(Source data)
*****

-- ==== Sys2Proof/Machine/Catalog.lean ====
section
/-! DEFINITION. Machine/Catalog.lean: every entry of the Miowa dictionary of stepping B0 (R416 to R419): its type code,
value size, access, privilege and class codes, the widest range of its value, and its default. The rows are those of
the entry tables of the chapters; a range that depends on another entry is checked besides, in Operands.lean. -/
namespace Sys2Proof.Machine
open Sys2Proof

/-- The range a value must lie in. `bits m`: bits outside `m` are reserved (R44). `orZero lo hi`: 0, or from `lo` to
`hi`. `step lo hi m`: from `lo` to `hi`, a multiple of `m`. -/
inductive Range where
  | any
  | between (lo hi : Nat)
  | oneOf (vs : List Nat)
  | step (lo hi m : Nat)
  | orZero (lo hi : Nat)
  | signed (lo hi : Int)
  | bits (mask : Nat)
deriving DecidableEq, Repr

/-- One row of the dictionary: an index, its subindexes from `lo` to `hi`, and their attributes. -/
structure Row where
  idx : Nat
  lo : Nat
  hi : Nat
  ty : Nat
  size : Nat
  acc : Nat
  priv : Nat
  cls : Nat
  range : Range
  perInst : Bool
deriving DecidableEq, Repr

/-- Entries 0x1xxx, part 1. -/
def rows1a : List Row := [
  ⟨0x1000, 0x01, 0x01, 12, 16, 1, 1, 1, .any, false⟩,
  ⟨0x1000, 0x02, 0x02, 8, 1, 1, 1, 1, .oneOf [1, 2], false⟩,
  ⟨0x1000, 0x03, 0x03, 2, 2, 1, 1, 1, .any, false⟩,
  ⟨0x1000, 0x04, 0x04, 12, 20, 1, 1, 1, .any, false⟩,
  ⟨0x1100, 0x01, 0x01, 3, 4, 1, 2, 1, .any, false⟩,
  ⟨0x1100, 0x02, 0x02, 1, 1, 6, 2, 1, .between 0 8, false⟩,
  ⟨0x1100, 0x03, 0x03, 9, 4, 1, 2, 1, .any, false⟩,
  ⟨0x1100, 0x04, 0x04, 14, 0, 3, 2, 4, .any, false⟩,
  ⟨0x1100, 0x05, 0x05, 3, 4, 1, 2, 1, .any, false⟩,
  ⟨0x1100, 0x06, 0x06, 8, 1, 3, 2, 4, .oneOf [1], false⟩,
  ⟨0x1100, 0x07, 0x07, 12, 20, 5, 2, 1, .any, false⟩,
  ⟨0x1100, 0x08, 0x08, 12, 40, 5, 2, 1, .any, false⟩,
  ⟨0x1100, 0x09, 0x09, 1, 1, 3, 2, 4, .between 1 8, false⟩,
  ⟨0x1100, 0x0A, 0x0A, 3, 4, 1, 2, 3, .any, false⟩,
  ⟨0x1100, 0x0B, 0x0B, 3, 4, 1, 2, 1, .any, false⟩,
  ⟨0x1200, 0x01, 0x01, 2, 2, 5, 2, 1, .between 0 65535, false⟩,
  ⟨0x1200, 0x02, 0x02, 7, 1, 1, 2, 1, .between 0 1, false⟩,
  ⟨0x1200, 0x03, 0x03, 11, 8, 2, 2, 2, .any, false⟩,
  ⟨0x1200, 0x04, 0x04, 6, 4, 1, 2, 4, .any, false⟩,
  ⟨0x1201, 0x01, 0x01, 3, 4, 7, 2, 3, .any, false⟩,
  ⟨0x1201, 0x02, 0x02, 3, 4, 7, 2, 3, .any, false⟩,
  ⟨0x1201, 0x03, 0x03, 3, 4, 1, 2, 3, .any, false⟩,
  ⟨0x1201, 0x04, 0x04, 3, 4, 7, 2, 3, .any, false⟩,
  ⟨0x1210, 0x01, 0x01, 2, 2, 6, 2, 1, .step 16 1024 16, false⟩,
  ⟨0x1210, 0x02, 0x02, 4, 8, 1, 1, 2, .any, false⟩,
  ⟨0x1210, 0x03, 0x03, 2, 2, 1, 1, 1, .oneOf [2], false⟩,
  ⟨0x1210, 0x04, 0x04, 1, 1, 1, 2, 4, .between 1 16, false⟩,
  ⟨0x1210, 0x05, 0x05, 3, 4, 7, 2, 3, .any, false⟩,
  ⟨0x1211, 0x01, 0x01, 8, 1, 5, 2, 1, .oneOf [0, 1, 2, 3], false⟩,
  ⟨0x1211, 0x02, 0x02, 8, 1, 1, 1, 4, .oneOf [1, 2, 3, 4], false⟩,
  ⟨0x1230, 0x01, 0x02, 13, 24, 1, 2, 3, .any, false⟩]

/-- Entries 0x2xxx, part 1. -/
def rows2a : List Row := [
  ⟨0x2000, 0x01, 0x01, 8, 1, 5, 2, 1, .oneOf [0, 1, 2], false⟩,
  ⟨0x2000, 0x02, 0x03, 8, 1, 5, 2, 1, .between 3 6, false⟩,
  ⟨0x2000, 0x04, 0x04, 2, 2, 5, 2, 1, .between 0 1022, false⟩,
  ⟨0x2000, 0x05, 0x05, 2, 2, 5, 2, 1, .any, false⟩,
  ⟨0x2000, 0x06, 0x06, 2, 2, 5, 2, 1, .any, false⟩,
  ⟨0x2001, 0x01, 0x02, 13, 24, 1, 2, 3, .any, false⟩,
  ⟨0x2002, 0x01, 0x02, 8, 1, 1, 1, 4, .between 0 6, false⟩,
  ⟨0x2002, 0x03, 0x03, 3, 4, 7, 2, 3, .any, false⟩,
  ⟨0x2002, 0x04, 0x04, 3, 4, 7, 2, 3, .any, false⟩,
  ⟨0x2002, 0x05, 0x05, 3, 4, 7, 2, 3, .any, false⟩,
  ⟨0x2100, 0x01, 0x01, 3, 4, 1, 1, 1, .any, false⟩,
  ⟨0x2100, 0x02, 0x02, 3, 4, 1, 2, 4, .between 0 262144, false⟩,
  ⟨0x2100, 0x03, 0x03, 2, 2, 1, 2, 4, .between 0 4096, false⟩,
  ⟨0x2100, 0x04, 0x04, 2, 2, 6, 2, 1, .between 0 1024, false⟩,
  ⟨0x2100, 0x05, 0x05, 2, 2, 6, 2, 1, .between 205 2048, false⟩,
  ⟨0x2100, 0x06, 0x06, 13, 128, 7, 2, 3, .any, false⟩,
  ⟨0x2100, 0x07, 0x08, 2, 2, 2, 2, 3, .bits 0x87FF, false⟩,
  ⟨0x2101, 0x01, 0x01, 3, 4, 1, 2, 3, .any, false⟩,
  ⟨0x2101, 0x02, 0x02, 3, 4, 1, 2, 3, .any, false⟩,
  ⟨0x2101, 0x03, 0x03, 2, 2, 1, 2, 3, .any, false⟩,
  ⟨0x2101, 0x04, 0x04, 2, 2, 1, 2, 3, .any, false⟩,
  ⟨0x2101, 0x05, 0x05, 3, 4, 1, 2, 3, .any, false⟩,
  ⟨0x2110, 0x01, 0x01, 8, 1, 1, 1, 3, .between 0 4, true⟩,
  ⟨0x2110, 0x02, 0x02, 8, 1, 6, 2, 1, .oneOf [1, 2], true⟩,
  ⟨0x2110, 0x03, 0x03, 2, 2, 6, 2, 1, .between 0 4096, true⟩,
  ⟨0x2110, 0x04, 0x04, 2, 2, 6, 2, 1, .between 1 65535, true⟩,
  ⟨0x2110, 0x05, 0x05, 2, 2, 6, 2, 1, .between 0 4096, true⟩,
  ⟨0x2110, 0x06, 0x06, 13, 32, 6, 2, 1, .any, true⟩,
  ⟨0x2110, 0x07, 0x07, 1, 1, 6, 2, 1, .between 0 255, true⟩,
  ⟨0x2110, 0x08, 0x08, 8, 1, 6, 2, 1, .oneOf [0, 1], true⟩,
  ⟨0x2110, 0x09, 0x09, 1, 1, 6, 2, 1, .between 1 64, true⟩,
  ⟨0x2120, 0x01, 0x01, 1, 1, 3, 1, 4, .between 0 63, true⟩,
  ⟨0x2120, 0x02, 0x02, 14, 0, 1, 1, 4, .any, true⟩,
  ⟨0x2120, 0x03, 0x03, 13, 1176, 3, 1, 4, .any, true⟩,
  ⟨0x2120, 0x04, 0x04, 10, 8, 1, 1, 3, .any, true⟩,
  ⟨0x2120, 0x05, 0x05, 10, 8, 1, 1, 1, .any, true⟩,
  ⟨0x2130, 0x01, 0x40, 3, 4, 4, 1, 3, .bits 0x800FFFFF, true⟩,
  ⟨0x2131, 0x01, 0x40, 3, 4, 4, 1, 3, .any, true⟩,
  ⟨0x2132, 0x01, 0x40, 13, 32, 4, 1, 3, .any, true⟩,
  ⟨0x2133, 0x01, 0x40, 8, 1, 4, 1, 3, .oneOf [0, 1], true⟩]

*****

◆ Assigned task ◆
For each line above that contains the word "lean", make a copy.

◆ Exercise output ◆
-- ==== Sys2Proof/Machine/Catalog.lean ====
/-! DEFINITION. Machine/Catalog.lean: every entry of the Miowa dictionary of stepping B0 (R416 to R419): its type code,
the entry tables of the chapters; a range that depends on another entry is checked besides, in Operands.lean. -/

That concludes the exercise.